H-Index & Metrics Top Publications

H-Index & Metrics

Discipline name H-index Citations Publications World Ranking National Ranking
Computer Science H-index 107 Citations 57,909 403 World Ranking 108 National Ranking 4

Research.com Recognitions

Awards & Achievements

2019 - Fellow of the Royal Academy of Engineering (UK)

2012 - Fellow of the International Association for Pattern Recognition (IAPR) For contributions to robust computer vision

Overview

What is he best known for?

The fields of study he is best known for:

  • Artificial intelligence
  • Computer vision
  • Machine learning

Philip H. S. Torr focuses on Artificial intelligence, Computer vision, Segmentation, Pattern recognition and Machine learning. His work in Image segmentation, Video tracking, Deep learning, Object detection and Artificial neural network is related to Artificial intelligence. His work deals with themes such as Robustness and Source code, which intersect with Computer vision.
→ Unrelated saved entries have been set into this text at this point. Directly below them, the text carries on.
-- ==== Sys2Proof/Syntax.lean ====
section
/-!
DEFINITION. Syntax.lean: the commands of the TK624, one constructor per row of spec/opcode_table.json, in its order.
The table gives its rows no bits and no operands; the operands are what the rule of each row lets the outside choose:
the word written, the requester, the bytes received, the outcome of an analogue or physical process.
-/

namespace Sys2Proof
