-- ==== Sys2Proof/Decode.lean ====
section
/-!
DEFINITION. Decode.lean: the reader of table words. spec/opcode_table.json gives no row any bits, so no word spells a
command (log entry 10).
-/

namespace Sys2Proof

/-- The command that a word spells by the table's bits: no row has bits, so none. -/
def decodeTableWord (_nbits _w : Nat) : Option Instr := none

end Sys2Proof
end

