/-- Directory rows of the SVC block. -/
def rowsSVC : List RegRow := [
  ⟨0x1300, 1, 1, 0x000000, 0x0, 0x000000, 0x000000, 0x000000, 0x000000, 0x000FFF⟩,
  ⟨0x1301, 1, 1, 0x000000, 0x0, 0x000000, 0x000000, 0x000000, 0xFFFFFF, 0x000000⟩,
  ⟨0x1302, 1, 1, 0x000000, 0x0, 0x00FF1F, 0x000000, 0x000000, 0x000000, 0x000000⟩,
  ⟨0x1303, 1, 1, 0x000000, 0x0, 0x00FF07, 0x000000, 0x000000, 0x000000, 0x000000⟩,
  ⟨0x1304, 1, 1, 0x000000, 0x0, 0x000000, 0x000000, 0xFFFFFF, 0x000000, 0x000000⟩,
  ⟨0x1310, 1, 8, 0x000000, 0x0, 0x1F1F1F, 0x000000, 0x000000, 0x000000, 0x000000⟩,
  ⟨0x1318, 1, 8, 0x000000, 0x0, 0x000000, 0x000000, 0xFFFFFF, 0x000000, 0x000000⟩]

/-- The whole directory (R925). -/
def regRows : List RegRow :=
  rowsSYS ++
  rowsPWR ++
  rowsTIME ++
  rowsEVR ++ rowsEVR1 ++
  rowsCFG ++
  rowsSCAN ++
  rowsTRK ++
  rowsRAIL ++
  rowsLAMP ++
  rowsIRX ++
  rowsITX ++
  rowsHKA ++
  rowsCAL ++
  rowsMEM ++ rowsMEM1 ++
  rowsGDE ++
  rowsEGL ++
  rowsUSB ++
  rowsTWB ++
  rowsSVC

/-- Does the row list the word address a? -/
def RegRow.has (r : RegRow) (a : Nat) : Bool :=
  decide (r.base ≤ a) && decide ((a - r.base) % r.stride = 0) && decide ((a - r.base) / r.stride < r.count)

/-- The directory row of a word address. -/
def regRow (a : Nat) : Option RegRow := regRows.find? (·.has a)

/-- The word of a register after a power-on reset (R927); a reserved address reads 0 (R15, R929). -/
def regReset (a : Nat) : Word :=
  match regRow a with
  | none => 0
  | some r => word (r.reset + r.resetStep * ((a - r.base) / r.stride))

/-- The directory lists the word address (R929). -/
def regDefined (a : Nat) : Bool := (regRow a).isSome

/-- The bits of the RW fields of a register (R11). -/
def rwMask (a : Nat) : Word := match regRow a with | none => 0 | some r => word r.rw

/-- The bits of the W1C fields of a register (R11). -/
def w1cMask (a : Nat) : Word := match regRow a with | none => 0 | some r => word r.w1c

/-- The bits of the RC fields of a register (R11, R13). -/
def rcMask (a : Nat) : Word := match regRow a with | none => 0 | some r => word r.rc

/-- The bits of the WO fields of a register, which read 0 (R11). -/
def woMask (a : Nat) : Word := match regRow a with | none => 0 | some r => word r.wo

/-- A defined register none of whose fields takes a write: every write to it is ignored and counted (R16). RC fields
take no write either, but a register with an RC field is not read-only alone (R926). -/
def regReadOnly (a : Nat) : Bool :=
  match regRow a with
  | none => false
  | some r => r.rw == 0 && r.w1c == 0 && r.wo == 0 && r.rc == 0

end Sys2Proof.Machine
end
His research on Segmentation also deals with topics like

  • Pixel which connect with Image,
  • Convolutional neural network, which have a strong connection to Enhanced Data Rates for GSM Evolution. His studies deal with areas such as Estimation theory, Statistics, Bayesian probability and Outlier as well as Pattern recognition. His work on MNIST database as part of general Machine learning study is frequently connected to Generalization, therefore bridging the gap between diverse disciplines of science and establishing a new relationship between them.

His most cited work include:

  • Struck: Structured output tracking with kernels (1626 citations)
  • MLESAC: A New Robust Estimator with Application to Estimating Image Geometry (1613 citations)
  • Fully-Convolutional Siamese Networks for Object Tracking (1512 citations)
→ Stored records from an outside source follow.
/-- The TK624: everything but the queue of waiting commands. -/
structure Dev where
  /-- The registers, against the reset words of the directory (R925 to R930). -/
  regs : Cells 24 := []
  /-- The sixteen banks: word w of bank n at address 16384 * n + w (R647, R648). -/
  banks : Cells 24 := []
  /-- The EEPROM on the NVM bus, by byte address (R130, R131); an unlisted byte reads 0xFF. -/
  nvm : Cells 8 := []
  /-- The applied configuration: word by parameter id (R500), against the defaults of the image fields. -/
  cfg : Cells 24 := []
  /-- Present word counts of the image fields whose count varies: (section, field ID) code and count (R503). -/
  cfgLen : List (Nat × Nat) := []
  /-- The image's own value of each word changed since the image load, by parameter id (R536, cfg get). -/
  img : List (Nat × Word) := []
  fuses : Fuses := {}
  pwr : Power := {}
  boot : Boot := {}
  modes : Modes := {}
  evr : Router := {}
  time : TimeBase := {}
  twb : TwoWire := {}
  com : Commit := {}
  con : Console := {}
  usb : Usb := {}
  scan : Scan := {}
  trk : Track := {}
  rpt : Reports := {}
  surf : Surface := {}
  link : Link := {}
  mem : Memory := {}
  gde : Gather := {}
  lamp : Lamps := {}
  rail : Rails := {}
  ir : Infrared := {}
  hka : Hka := {}
  cal : Calib := {}
  /-- The fault-log queue, oldest first (R875). -/
  logQ : List LogRec := []
  /-- Messages handed to the Egret link, oldest first. -/
  outbox : List Msg := []
  /-- 32 kHz tick boundaries since power-on: the model's own clock for windows and intervals (log entry 3). -/
  ticks : Nat := 0
  /-- The model's own counter of free values drawn (log entry 2). -/
  free : Nat := 0
  deriving DecidableEq, Repr

/-- The machine: the hardware and the commands that wait, first in, first out. -/
structure State where
  dev : Dev
  pending : List Instr
  deriving DecidableEq, Repr

/-- The hardware right after a power-on reset: every register at its directory word, every other field at the value its
structure names. -/
def Dev.reset : Dev := {}

/-- The machine right after a power-on reset: no command waits. -/
def State.reset : State := ⟨Dev.reset, []⟩

end Sys2Proof.Machine
end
What are the main themes of his work throughout his whole career to date?

His primary areas of investigation include Artificial intelligence, Computer vision, Pattern recognition, Segmentation and Machine learning. His Object, Image segmentation, Image, Artificial neural network and Pixel investigations are all subjects of Artificial intelligence research. His Computer vision study frequently draws connections between adjacent fields such as Robustness.

His Pattern recognition research is multidisciplinary, relying on both Cognitive neuroscience of visual object recognition and Feature. His Segmentation study incorporates themes from CRFS, Conditional random field, Pascal and Inference. Philip H. S. Torr has researched Machine learning in several fields, including Structure, Probabilistic logic and Generative grammar.

He most often published in these fields:

  • Artificial intelligence (76.84%)
  • Computer vision (32.54%)
  • Pattern recognition (26.84%)

What were the highlights of his more recent work (between 2018-2021)?

  • Artificial intelligence (76.84%)
  • Machine learning (20.04%)
  • Pattern recognition (26.84%)

In recent papers he was focusing on the following fields of study:

His primary areas of study are Artificial intelligence, Machine learning, Pattern recognition, Artificial neural network and Segmentation. His study connects Computer vision and Artificial intelligence. His Machine learning research incorporates elements of Generative grammar and Training set.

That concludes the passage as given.